### Task instructions
Take the lines below beginning at the line that has "season := s.season.restored .fireSeason" and stopping after the line that has "table := restoredTable s.sections", and print them exactly as they are, with no other lines.

### Supplied records

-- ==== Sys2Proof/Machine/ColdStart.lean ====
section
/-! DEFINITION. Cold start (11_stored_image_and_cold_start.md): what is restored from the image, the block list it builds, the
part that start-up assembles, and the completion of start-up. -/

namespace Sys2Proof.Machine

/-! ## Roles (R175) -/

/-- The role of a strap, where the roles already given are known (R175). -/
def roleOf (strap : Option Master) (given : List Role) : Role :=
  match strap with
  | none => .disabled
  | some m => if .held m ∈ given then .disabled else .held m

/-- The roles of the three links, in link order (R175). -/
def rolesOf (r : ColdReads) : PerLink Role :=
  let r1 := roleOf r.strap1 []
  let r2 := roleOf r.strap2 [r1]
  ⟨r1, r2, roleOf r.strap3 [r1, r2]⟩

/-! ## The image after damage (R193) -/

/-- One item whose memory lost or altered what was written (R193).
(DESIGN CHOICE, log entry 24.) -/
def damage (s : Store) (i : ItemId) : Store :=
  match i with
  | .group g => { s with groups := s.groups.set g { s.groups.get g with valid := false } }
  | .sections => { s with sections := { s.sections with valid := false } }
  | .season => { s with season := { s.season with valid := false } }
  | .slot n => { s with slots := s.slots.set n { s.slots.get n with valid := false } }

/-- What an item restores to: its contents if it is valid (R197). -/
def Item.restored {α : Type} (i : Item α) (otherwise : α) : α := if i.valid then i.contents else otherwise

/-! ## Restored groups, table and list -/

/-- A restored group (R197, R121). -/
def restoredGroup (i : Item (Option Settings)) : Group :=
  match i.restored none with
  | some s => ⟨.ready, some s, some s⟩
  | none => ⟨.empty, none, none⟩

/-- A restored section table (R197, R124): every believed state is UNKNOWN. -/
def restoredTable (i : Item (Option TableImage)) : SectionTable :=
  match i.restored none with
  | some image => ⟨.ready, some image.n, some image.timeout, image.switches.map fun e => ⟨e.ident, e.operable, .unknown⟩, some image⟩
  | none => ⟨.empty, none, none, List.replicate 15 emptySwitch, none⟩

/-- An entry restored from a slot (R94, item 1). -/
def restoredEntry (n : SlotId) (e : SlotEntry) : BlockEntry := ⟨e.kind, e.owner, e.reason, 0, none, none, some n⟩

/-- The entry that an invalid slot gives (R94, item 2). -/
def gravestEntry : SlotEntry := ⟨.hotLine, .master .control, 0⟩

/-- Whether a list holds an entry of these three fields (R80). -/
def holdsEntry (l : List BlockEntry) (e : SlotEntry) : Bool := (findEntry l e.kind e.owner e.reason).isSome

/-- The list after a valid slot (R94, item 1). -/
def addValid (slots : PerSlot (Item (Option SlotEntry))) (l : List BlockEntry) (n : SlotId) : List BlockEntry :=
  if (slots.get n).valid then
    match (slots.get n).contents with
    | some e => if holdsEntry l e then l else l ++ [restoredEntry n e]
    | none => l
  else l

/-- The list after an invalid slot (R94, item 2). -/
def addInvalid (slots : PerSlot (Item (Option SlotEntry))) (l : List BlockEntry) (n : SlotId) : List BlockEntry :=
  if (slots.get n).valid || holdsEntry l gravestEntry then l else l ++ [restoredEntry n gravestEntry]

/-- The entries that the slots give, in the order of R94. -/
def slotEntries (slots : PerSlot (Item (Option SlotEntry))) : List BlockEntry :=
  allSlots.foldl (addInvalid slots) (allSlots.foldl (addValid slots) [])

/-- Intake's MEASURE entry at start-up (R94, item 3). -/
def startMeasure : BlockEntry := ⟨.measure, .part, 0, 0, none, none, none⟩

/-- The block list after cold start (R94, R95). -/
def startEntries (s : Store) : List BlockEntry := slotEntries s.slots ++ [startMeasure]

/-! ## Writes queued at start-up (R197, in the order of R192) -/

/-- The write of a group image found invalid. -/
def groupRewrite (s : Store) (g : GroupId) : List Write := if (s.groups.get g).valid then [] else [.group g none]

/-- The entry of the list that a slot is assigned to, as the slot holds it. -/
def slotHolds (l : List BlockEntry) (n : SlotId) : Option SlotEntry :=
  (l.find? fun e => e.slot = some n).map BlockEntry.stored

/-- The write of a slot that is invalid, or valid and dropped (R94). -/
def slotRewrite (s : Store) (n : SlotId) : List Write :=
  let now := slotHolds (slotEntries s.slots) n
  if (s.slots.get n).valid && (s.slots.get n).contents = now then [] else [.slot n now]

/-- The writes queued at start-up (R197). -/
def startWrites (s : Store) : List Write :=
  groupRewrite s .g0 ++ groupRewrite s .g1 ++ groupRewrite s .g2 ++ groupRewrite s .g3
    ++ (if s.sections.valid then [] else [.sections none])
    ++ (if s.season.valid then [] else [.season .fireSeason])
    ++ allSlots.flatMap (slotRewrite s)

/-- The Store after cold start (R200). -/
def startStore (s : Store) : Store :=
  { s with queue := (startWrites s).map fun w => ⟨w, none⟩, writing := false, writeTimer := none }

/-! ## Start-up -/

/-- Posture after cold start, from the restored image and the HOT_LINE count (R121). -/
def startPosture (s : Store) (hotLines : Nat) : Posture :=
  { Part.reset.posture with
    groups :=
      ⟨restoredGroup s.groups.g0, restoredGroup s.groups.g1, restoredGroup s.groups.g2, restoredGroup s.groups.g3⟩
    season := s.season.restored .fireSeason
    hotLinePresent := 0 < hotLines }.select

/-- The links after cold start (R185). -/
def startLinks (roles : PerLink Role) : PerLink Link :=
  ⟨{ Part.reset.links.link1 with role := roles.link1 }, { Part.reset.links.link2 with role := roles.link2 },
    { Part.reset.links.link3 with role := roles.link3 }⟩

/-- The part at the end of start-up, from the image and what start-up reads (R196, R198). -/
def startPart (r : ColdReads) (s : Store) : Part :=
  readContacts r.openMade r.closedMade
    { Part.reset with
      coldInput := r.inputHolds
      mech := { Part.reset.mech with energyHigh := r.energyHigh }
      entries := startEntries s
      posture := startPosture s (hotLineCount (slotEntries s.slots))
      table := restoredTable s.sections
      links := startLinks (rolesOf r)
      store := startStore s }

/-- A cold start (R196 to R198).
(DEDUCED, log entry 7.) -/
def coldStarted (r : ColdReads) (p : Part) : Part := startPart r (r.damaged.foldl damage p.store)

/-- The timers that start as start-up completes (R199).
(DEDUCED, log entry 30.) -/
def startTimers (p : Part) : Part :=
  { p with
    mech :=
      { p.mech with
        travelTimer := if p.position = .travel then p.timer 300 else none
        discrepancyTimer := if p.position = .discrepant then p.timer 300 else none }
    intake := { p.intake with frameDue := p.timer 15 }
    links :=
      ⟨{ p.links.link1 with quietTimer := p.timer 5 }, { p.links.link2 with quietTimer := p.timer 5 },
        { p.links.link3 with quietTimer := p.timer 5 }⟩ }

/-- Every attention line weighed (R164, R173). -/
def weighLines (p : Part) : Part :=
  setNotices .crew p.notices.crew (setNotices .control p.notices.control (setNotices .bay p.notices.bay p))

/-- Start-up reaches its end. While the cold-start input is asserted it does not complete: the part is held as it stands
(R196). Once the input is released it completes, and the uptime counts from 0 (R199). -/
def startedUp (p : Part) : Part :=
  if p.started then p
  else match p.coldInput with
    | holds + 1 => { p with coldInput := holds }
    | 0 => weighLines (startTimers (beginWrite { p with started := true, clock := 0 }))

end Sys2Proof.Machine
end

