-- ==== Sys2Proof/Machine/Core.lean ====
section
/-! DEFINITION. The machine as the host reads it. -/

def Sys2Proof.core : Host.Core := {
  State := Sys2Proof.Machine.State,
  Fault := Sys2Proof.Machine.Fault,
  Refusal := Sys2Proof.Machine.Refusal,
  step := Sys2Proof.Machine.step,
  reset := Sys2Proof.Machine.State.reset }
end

### Response to this task
    season := s.season.restored .fireSeason
    hotLinePresent := 0 < hotLines }.select

/-- The links after cold start (R185). -/
def startLinks (roles : PerLink Role) : PerLink Link :=
  ⟨{ Part.reset.links.link1 with role := roles.link1 }, { Part.reset.links.link2 with role := roles.link2 },
    { Part.reset.links.link3 with role := roles.link3 }⟩

/-- The part at the end of start-up, from the image and what start-up reads (R196, R198). -/
def startPart (r : ColdReads) (s : Store) : Part :=
  readContacts r.openMade r.closedMade
    { Part.reset with
      coldInput := r.inputHolds
      mech := { Part.reset.mech with energyHigh := r.energyHigh }
      entries := startEntries s
      posture := startPosture s (hotLineCount (slotEntries s.slots))
      table := restoredTable s.sections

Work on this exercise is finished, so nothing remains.